You've sent three patient statements and still no payment. Time to send the account to collections? Maybe not. Many practices find that negotiating payment, or budget, plans is an effective way to get patients to make good on their debt.
While methods and logistics for creating such plans vary, practice managers agree that communication with patients is critical to a successful payoff.
"We are in the business of caring for patients," says Lisa Roberts, reimbursement specialist at Obstetrics & Gynecology in St. Louis, Mo. "We want to help people settle their accounts."
Senior reimbursement specialist Laurel Jones, from Bakersfield Orthopedic Medical Group in California, adds, "You can't just send statement after statement and expect those who need financial assistance to call. You've got to contact them and discuss how the account will be paid."

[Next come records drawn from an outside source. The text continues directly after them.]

-- ==== Sys2Proof/Laws/KeptQuillOps.lean ====
section
/-! SUPPORT. What Machine/QuillOps.lean keeps: the queue, and the canonical form of memory and of the register file. -/

set_option linter.unreachableTactic false
set_option linter.unusedTactic false
set_option linter.unusedVariables false
set_option linter.unusedSimpArgs false

namespace Sys2Proof.Machine

theorem State.modQl_kept {Q : List Instr} {s : State} {k : Nat} {f : Quill → Quill} (h_s : Kept Q s) :
  Kept Q (State.modQl s k f) := by
  unfold State.modQl
  repeat' (first | with_reducible assumption | with_reducible apply State.modCl_kept)

theorem State.qlFlag_kept {Q : List Instr} {s : State} {k : Nat} {e : EFlags} (h_s : Kept Q s) :
  Kept Q (State.qlFlag s k e) := by
  unfold State.qlFlag
  repeat' (first | with_reducible assumption | with_reducible apply State.modQl_kept)

theorem State.qlMma_kept {Q : List Instr} {s : State} {k half : Nat} {role : Bool} {addr cnt mask : Word} {start : Bool} {w : WBuf} {semi f acc : Nat} {up : Option (Nat × Nat × Nat)} (h_s : Kept Q s) :
  Kept Q (State.qlMma s k half role addr cnt mask start w semi f acc up) := by
  unfold State.qlMma
  repeat' (first | with_reducible assumption | with_reducible apply State.bump_kept | with_reducible apply State.bumpBy_kept | with_reducible apply State.modQl_kept | with_reducible apply State.qlFlag_kept)

theorem State.qlWb_kept {Q : List Instr} {s : State} {k half : Nat} {role : Bool} {addr cnt mask : Word} {sr clear : Bool} {f acc : Nat} (h_s : Kept Q s) :
  Kept Q (State.qlWb s k half role addr cnt mask sr clear f acc) := by
  unfold State.qlWb
  repeat' (first | with_reducible assumption | with_reducible apply State.modQl_kept | with_reducible apply kept_foldl | with_reducible refine fun _ => ?_ | (extract_lets +onlyGivenNames t; (have ht : Kept Q t := (by unfold t; repeat' (first | with_reducible assumption | with_reducible apply State.modQl_kept | with_reducible apply State.qlFlag_kept | with_reducible apply State.wrN_kept | split))); clear_value t) | (extract_lets +onlyGivenNames t; clear_value t) | split)

theorem State.qlSave_kept {Q : List Instr} {s : State} {k half : Nat} {role : Bool} {addr cnt : Word} {acc : Nat} (h_s : Kept Q s) :
  Kept Q (State.qlSave s k half role addr cnt acc) := by
  unfold State.qlSave
  repeat' (first | with_reducible assumption | with_reducible apply State.wrN_kept | with_reducible apply kept_foldl | with_reducible refine fun _ => ?_)

theorem State.qlRestore_kept {Q : List Instr} {s : State} {k half : Nat} {role : Bool} {addr cnt : Word} {acc : Nat} (h_s : Kept Q s) :
  Kept Q (State.qlRestore s k half role addr cnt acc) := by
  unfold State.qlRestore
  repeat' (first | with_reducible assumption | with_reducible apply State.modQl_kept | with_reducible apply kept_foldl | with_reducible refine fun _ => ?_)

theorem State.qlAccadd_kept {Q : List Instr} {s : State} {k half : Nat} {role : Bool} {addr cnt mask : Word} {full : Bool} {semi acc : Nat} (h_s : Kept Q s) :
  Kept Q (State.qlAccadd s k half role addr cnt mask full semi acc) := by
  unfold State.qlAccadd
  repeat' (first | with_reducible assumption | with_reducible apply State.modQl_kept | with_reducible apply State.qlFlag_kept | with_reducible apply kept_foldl | with_reducible refine fun _ => ?_ | (extract_lets +onlyGivenNames t; clear_value t) | split)

theorem State.qlFill_kept {Q : List Instr} {s : State} {k : Nat} {role : Bool} {cnt mask : Word} {semi acc : Nat} (h_s : Kept Q s) :
  Kept Q (State.qlFill s k role cnt mask semi acc) := by
  unfold State.qlFill
  repeat' (first | with_reducible assumption | with_reducible apply State.modQl_kept)

theorem State.qlDiscard_kept {Q : List Instr} {s : State} {k : Nat} {o : Owner} (h_s : Kept Q s) :
  Kept Q (State.qlDiscard s k o) := by
  unfold State.qlDiscard
  repeat' (first | with_reducible assumption | with_reducible apply State.modQl_kept)

theorem State.qlStop_kept {Q : List Instr} {s : State} {k : Nat} {o : Owner} {group slot status : Nat} (h_s : Kept Q s) :
  Kept Q (State.qlStop s k o group slot status) := by
  unfold State.qlStop
  repeat' (first | with_reducible assumption | with_reducible apply State.engReport_kept | with_reducible apply State.qlDiscard_kept)

theorem State.qlLeave_kept' {Q : List Instr} {s : State} {k : Nat} (h_s : Kept Q s) : KeptO Q (State.qlLeave s k) := by
  have hp : ∀ f : Quill → Quill, Kept Q (s.modQl k f) := fun _ => State.modQl_kept h_s
  unfold State.qlLeave
  dsimp only
  repeat' split
  all_goals (first
    | exact kept_none
    | exact kept_some (hp _)
    | exact kept_some (State.engSignal_kept (hp _))
    | exact kept_some (State.qlStop_kept h_s))

theorem State.qlLeave_kept {Q : List Instr} {s : State} {k : Nat} {r_out : State} (e : State.qlLeave s k = some r_out) (h_s : Kept Q s) : Kept Q r_out :=
  (State.qlLeave_kept' h_s).of r_out e

theorem State.qlFlow_kept {Q : List Instr} {s : State} {k : Nat} {e0 : Nat} (h_s : Kept Q s) :
  Kept Q (State.qlFlow s k e0) := by
  induction e0 generalizing s k <;> (
  unfold State.qlFlow
  repeat' (first | with_reducible assumption | with_reducible refine State.qlLeave_kept (by assumption) ?_ | with_reducible apply_assumption -exfalso -symm | split))

theorem State.qlEffect_kept {Q : List Instr} {s : State} {k : Nat} {o : QlOp} {up : Option (Nat × Nat × Nat)} (h_s : Kept Q s) :
  Kept Q (State.qlEffect s k o up) := by
  unfold State.qlEffect
  repeat' (first | with_reducible assumption | with_reducible apply State.modQl_kept | with_reducible apply State.qlAccadd_kept | with_reducible apply State.qlFill_kept | with_reducible apply State.qlMma_kept | with_reducible apply State.qlRestore_kept | with_reducible apply State.qlSave_kept | with_reducible apply State.qlWb_kept | split)

theorem State.qlFail_kept {Q : List Instr} {s : State} {k slot code : Nat} (h_s : Kept Q s) :
  Kept Q (State.qlFail s k slot code) := by
  unfold State.qlFail
  repeat' (first | with_reducible assumption | with_reducible apply State.modQl_kept | with_reducible apply State.report_kept)

theorem State.qlDo_kept {Q : List Instr} {s : State} {k : Nat} {o : QlOp} {r : OpCheck} (h_s : Kept Q s) :
  Kept Q (State.qlDo s k o r) := by
  unfold State.qlDo
  repeat' (first | with_reducible assumption | with_reducible apply State.bump_kept | with_reducible apply State.bumpBy_kept | with_reducible apply State.qlEffect_kept | with_reducible apply State.qlFail_kept | with_reducible apply State.report_kept | split)

theorem State.qlUnitDone_kept {Q : List Instr} {s : State} {k : Nat} {u : QlUnit} {r : OpCheck} (h_s : Kept Q s) :
  Kept Q (State.qlUnitDone s k u r) := by
  unfold State.qlUnitDone
  repeat' (first | with_reducible assumption | with_reducible apply State.modQl_kept | (extract_lets +onlyGivenNames t; (have ht : Kept Q t := (by unfold t; repeat' (first | with_reducible assumption | with_reducible apply State.qlDo_kept))); clear_value t) | split)

theorem State.qlComplete_kept {Q : List Instr} {s : State} {k : Nat} {u : QlUnit} {r : OpCheck} (h_s : Kept Q s) :
  Kept Q (State.qlComplete s k u r) := by
  unfold State.qlComplete
  repeat' (first | with_reducible assumption | with_reducible apply State.qlFlow_kept | with_reducible apply State.qlUnitDone_kept | split)

theorem State.qlClaim_kept {Q : List Instr} {s : State} {k : Nat} {o : Owner} (h_s : Kept Q s) :
  Kept Q (State.qlClaim s k o) := by
  unfold State.qlClaim
  repeat' (first | with_reducible assumption | with_reducible apply State.modQl_kept | split)

theorem State.qlRefuse_kept {Q : List Instr} {s : State} {h : Hart} {group : Nat} (h_s : Kept Q s) :
  Kept Q (State.qlRefuse s h group) := by
  unfold State.qlRefuse
  repeat' (first | with_reducible assumption | with_reducible apply State.engReport_kept | with_reducible apply State.modCtx_kept | with_reducible apply State.modQl_kept | with_reducible apply State.qlDiscard_kept)

theorem State.qlIssue_kept {Q : List Instr} {s : State} {h : Hart} {group : Nat} {kind : QlKind} (h_s : Kept Q s) :
  Kept Q (State.qlIssue s h group kind) := by
  unfold State.qlIssue
  repeat' (first | with_reducible assumption | with_reducible apply State.modCtx_kept | with_reducible apply State.modQl_kept | with_reducible apply State.qlClaim_kept | with_reducible apply State.qlFlow_kept | with_reducible apply State.qlRefuse_kept | (extract_lets +onlyGivenNames t; clear_value t) | split)

theorem State.qlReadFlags_kept {Q : List Instr} {s : State} {h : Hart} {group dst : Nat} {clear : Bool} (h_s : Kept Q s) :
  Kept Q (State.qlReadFlags s h group dst clear) := by
  unfold State.qlReadFlags
  repeat' (first | with_reducible assumption | with_reducible apply State.modCtx_kept | with_reducible apply State.modQl_kept | with_reducible apply State.qlRefuse_kept | with_reducible apply State.waits_kept | (extract_lets +onlyGivenNames t; (have ht : Kept Q t := (by unfold t; repeat' (first | with_reducible assumption | with_reducible apply State.modCtx_kept | with_reducible apply State.qlClaim_kept))); clear_value t) | (extract_lets +onlyGivenNames t; clear_value t) | split)

end Sys2Proof.Machine
end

Sharon Cardwell, a consultant for Larson-Allen in St. Louis and a former practice manager, agrees. "Having an actual conversation with the patient can reveal a great deal of information," she says. "A phone call can quickly reveal personal situations that are keeping the patient from paying the bill — or that the patient has a secondary insurance that they assume you filed." But you've got to intervene early.
Strategies that work
Roberts' practice sends two or three patient statements after insurance pays its share, and then, if it receives no response, has a pre-collections company call the patient to find out how the account can be settled. "Often, she pays the account right then, with a credit card," Roberts reports. "Other times, a payment plan is established."
Jones uses a similar approach: "We talk to patients when they come in for their appointment — before their account gets beyond 90 to 120 days old." The encounter form used by the practice includes the patient's balance; those with a balance of $100 or more are marked with the notation to see Jones first to initiate the discussion.
With those patients, Jones says, "I sit down and ask if the patient can make a payment or if he or she needs to set up payment arrangements. About 85 percent make a payment on the spot."
This strategy has been effective, Jones says. Of the practice's roughly 140 accounts that are greater than 120 days old, 80 percent are making regular payments.
Jennifer Clifton, administrator of Myrtle Beach Internists in South Carolina, sends two statements before initiating a series of three collection letters. "During my monthly account review, I call the patients who have received collection letters," she says. "Usually I get the patient to commit to a payment series that settles the account in three months. The others go to collections, but I've only sent five or six people that route. The budget plan really works."
In hardship cases, Clifton negotiates payment plans using discounts. "In our state, many Medicaid patients need treatment beyond the number of annual, reimbursed visits [permitted by the government]," she says. "We work with these patients to make sure they receive all the visits they need, and get help paying their bill."
For those Medicaid patients who need visits beyond the allotted amount, Clifton waives 50 percent of the practice's fee when they agree to pay within 90 days. Patients appreciate this, and Clifton reports that their budget payments are on time. Check with your carrier about state laws that relate to this type of negotiation.
How much is enough?
But just how much per month can you expect patients to pay? For many practices, the answer depends on the total account balance. "We try to get patients to pay off the balance in 60 to 90 days," says Clifton. "Our patients typically owe $100 to $200 at the time we establish the payment plan, so monthly amounts range from about $30 to $60 per month."
Although patients in specialty practices typically owe more, Cardwell says the bill should still be cleared within six months. "Rarely do you want to stretch it further because the chance of collecting gets smaller and smaller," she cautions.